**EXERCISE PROMPT**:
When you reach the line containing "def Plate.reset : Plate", stop after it; until then, copy each line of the listing exactly, starting with the first.

------------------------------------------------------------

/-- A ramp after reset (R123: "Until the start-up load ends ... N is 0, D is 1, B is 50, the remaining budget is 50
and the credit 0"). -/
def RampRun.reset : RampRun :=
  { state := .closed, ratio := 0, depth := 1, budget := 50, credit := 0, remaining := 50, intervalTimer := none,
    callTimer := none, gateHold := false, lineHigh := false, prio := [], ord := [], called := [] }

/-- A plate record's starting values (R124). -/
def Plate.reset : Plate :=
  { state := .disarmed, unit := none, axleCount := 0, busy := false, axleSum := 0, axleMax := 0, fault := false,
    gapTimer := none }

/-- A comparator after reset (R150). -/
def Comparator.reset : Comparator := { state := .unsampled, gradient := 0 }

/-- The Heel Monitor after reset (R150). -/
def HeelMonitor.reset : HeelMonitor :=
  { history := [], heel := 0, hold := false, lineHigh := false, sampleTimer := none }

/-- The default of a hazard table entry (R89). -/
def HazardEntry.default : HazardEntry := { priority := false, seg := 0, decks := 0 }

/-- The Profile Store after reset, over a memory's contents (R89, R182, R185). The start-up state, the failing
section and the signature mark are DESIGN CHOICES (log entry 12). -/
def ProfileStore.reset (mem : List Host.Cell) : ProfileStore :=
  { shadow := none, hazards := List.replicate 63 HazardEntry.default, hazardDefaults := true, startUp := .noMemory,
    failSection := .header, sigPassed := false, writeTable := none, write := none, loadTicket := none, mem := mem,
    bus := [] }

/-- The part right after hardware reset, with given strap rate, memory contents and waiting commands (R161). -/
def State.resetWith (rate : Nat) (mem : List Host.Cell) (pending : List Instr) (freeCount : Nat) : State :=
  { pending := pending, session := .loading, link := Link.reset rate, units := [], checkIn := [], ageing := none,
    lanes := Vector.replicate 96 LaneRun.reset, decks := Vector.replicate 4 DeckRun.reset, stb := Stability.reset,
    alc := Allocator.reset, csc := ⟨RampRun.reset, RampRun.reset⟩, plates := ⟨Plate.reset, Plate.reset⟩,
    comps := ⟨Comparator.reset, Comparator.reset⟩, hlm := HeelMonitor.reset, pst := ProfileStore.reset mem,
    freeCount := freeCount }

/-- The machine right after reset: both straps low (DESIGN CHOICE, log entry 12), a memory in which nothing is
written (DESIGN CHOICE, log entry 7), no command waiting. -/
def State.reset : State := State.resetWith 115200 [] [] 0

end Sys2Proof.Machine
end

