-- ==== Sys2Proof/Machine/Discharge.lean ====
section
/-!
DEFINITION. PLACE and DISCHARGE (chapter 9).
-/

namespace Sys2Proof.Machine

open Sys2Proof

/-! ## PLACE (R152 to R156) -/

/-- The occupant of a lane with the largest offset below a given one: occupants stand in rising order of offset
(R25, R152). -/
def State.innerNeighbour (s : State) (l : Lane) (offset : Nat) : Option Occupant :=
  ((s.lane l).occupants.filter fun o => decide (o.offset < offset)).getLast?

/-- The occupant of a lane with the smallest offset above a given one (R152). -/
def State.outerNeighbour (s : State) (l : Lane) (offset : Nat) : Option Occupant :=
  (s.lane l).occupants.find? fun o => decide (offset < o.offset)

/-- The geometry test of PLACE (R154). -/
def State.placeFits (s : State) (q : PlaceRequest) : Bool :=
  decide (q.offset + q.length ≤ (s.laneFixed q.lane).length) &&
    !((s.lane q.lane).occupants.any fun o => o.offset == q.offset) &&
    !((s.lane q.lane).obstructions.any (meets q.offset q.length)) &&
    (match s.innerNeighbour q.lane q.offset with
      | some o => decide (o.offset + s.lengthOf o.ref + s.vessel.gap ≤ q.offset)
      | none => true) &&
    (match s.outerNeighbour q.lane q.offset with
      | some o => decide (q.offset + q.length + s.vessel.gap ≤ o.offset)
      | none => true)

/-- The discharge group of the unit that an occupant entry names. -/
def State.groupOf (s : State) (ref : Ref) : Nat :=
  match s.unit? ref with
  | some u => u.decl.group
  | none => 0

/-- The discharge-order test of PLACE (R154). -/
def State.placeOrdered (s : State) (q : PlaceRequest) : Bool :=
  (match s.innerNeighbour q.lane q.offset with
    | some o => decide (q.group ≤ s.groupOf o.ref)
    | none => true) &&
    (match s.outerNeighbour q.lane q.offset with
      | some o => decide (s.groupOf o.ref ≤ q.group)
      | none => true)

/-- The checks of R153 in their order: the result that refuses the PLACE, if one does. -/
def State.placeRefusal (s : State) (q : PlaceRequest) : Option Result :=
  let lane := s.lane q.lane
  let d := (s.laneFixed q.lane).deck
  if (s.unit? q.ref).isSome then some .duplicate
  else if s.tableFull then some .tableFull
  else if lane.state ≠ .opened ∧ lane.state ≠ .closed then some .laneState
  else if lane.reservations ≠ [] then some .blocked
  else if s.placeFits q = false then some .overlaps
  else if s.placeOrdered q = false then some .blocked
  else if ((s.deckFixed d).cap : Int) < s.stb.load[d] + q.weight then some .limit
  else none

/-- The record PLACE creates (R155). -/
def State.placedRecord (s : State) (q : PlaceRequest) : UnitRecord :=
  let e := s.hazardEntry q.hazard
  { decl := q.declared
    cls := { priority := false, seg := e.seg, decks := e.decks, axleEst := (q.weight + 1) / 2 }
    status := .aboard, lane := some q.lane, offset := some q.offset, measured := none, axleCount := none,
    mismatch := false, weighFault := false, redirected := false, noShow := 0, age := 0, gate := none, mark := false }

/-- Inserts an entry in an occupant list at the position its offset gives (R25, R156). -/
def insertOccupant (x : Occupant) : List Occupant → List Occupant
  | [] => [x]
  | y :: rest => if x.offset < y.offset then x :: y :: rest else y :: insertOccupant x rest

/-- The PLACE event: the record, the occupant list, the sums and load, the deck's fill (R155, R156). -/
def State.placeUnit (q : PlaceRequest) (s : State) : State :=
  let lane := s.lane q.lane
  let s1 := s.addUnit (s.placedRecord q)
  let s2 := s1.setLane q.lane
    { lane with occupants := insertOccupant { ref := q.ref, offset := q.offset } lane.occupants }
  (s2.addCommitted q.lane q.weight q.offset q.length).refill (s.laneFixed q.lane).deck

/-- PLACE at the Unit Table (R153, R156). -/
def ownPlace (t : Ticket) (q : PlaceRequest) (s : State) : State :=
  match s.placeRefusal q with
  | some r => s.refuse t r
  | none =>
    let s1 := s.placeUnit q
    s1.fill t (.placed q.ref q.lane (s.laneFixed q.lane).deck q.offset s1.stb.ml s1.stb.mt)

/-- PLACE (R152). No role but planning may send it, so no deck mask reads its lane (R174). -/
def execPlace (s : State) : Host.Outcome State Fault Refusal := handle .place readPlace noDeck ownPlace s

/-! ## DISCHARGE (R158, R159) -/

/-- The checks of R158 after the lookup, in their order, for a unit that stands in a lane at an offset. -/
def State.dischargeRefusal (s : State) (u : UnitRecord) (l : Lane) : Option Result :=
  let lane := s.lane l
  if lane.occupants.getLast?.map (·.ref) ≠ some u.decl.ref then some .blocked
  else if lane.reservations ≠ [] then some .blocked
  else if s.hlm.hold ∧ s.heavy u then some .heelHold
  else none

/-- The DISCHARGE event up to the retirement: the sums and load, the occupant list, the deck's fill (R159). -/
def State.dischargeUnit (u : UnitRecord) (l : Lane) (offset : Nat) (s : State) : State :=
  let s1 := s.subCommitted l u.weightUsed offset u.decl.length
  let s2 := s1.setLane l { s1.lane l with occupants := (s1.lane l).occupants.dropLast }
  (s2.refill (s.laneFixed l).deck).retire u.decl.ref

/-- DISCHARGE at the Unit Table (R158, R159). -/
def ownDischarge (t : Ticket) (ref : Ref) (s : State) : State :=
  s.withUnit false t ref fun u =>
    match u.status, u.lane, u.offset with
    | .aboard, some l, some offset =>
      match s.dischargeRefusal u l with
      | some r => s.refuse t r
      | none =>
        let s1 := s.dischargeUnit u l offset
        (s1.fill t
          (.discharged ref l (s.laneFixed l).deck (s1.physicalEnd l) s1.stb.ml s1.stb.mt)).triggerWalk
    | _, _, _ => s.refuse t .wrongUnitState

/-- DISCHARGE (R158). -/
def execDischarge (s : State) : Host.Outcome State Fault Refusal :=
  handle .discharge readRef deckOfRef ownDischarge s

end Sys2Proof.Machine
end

------------------------------------------------------------

**WORKED SOLUTION**:
/-- A ramp after reset (R123: "Until the start-up load ends ... N is 0, D is 1, B is 50, the remaining budget is 50
and the credit 0"). -/
def RampRun.reset : RampRun :=
  { state := .closed, ratio := 0, depth := 1, budget := 50, credit := 0, remaining := 50, intervalTimer := none,
    callTimer := none, gateHold := false, lineHigh := false, prio := [], ord := [], called := [] }

/-- A plate record's starting values (R124). -/
def Plate.reset : Plate :=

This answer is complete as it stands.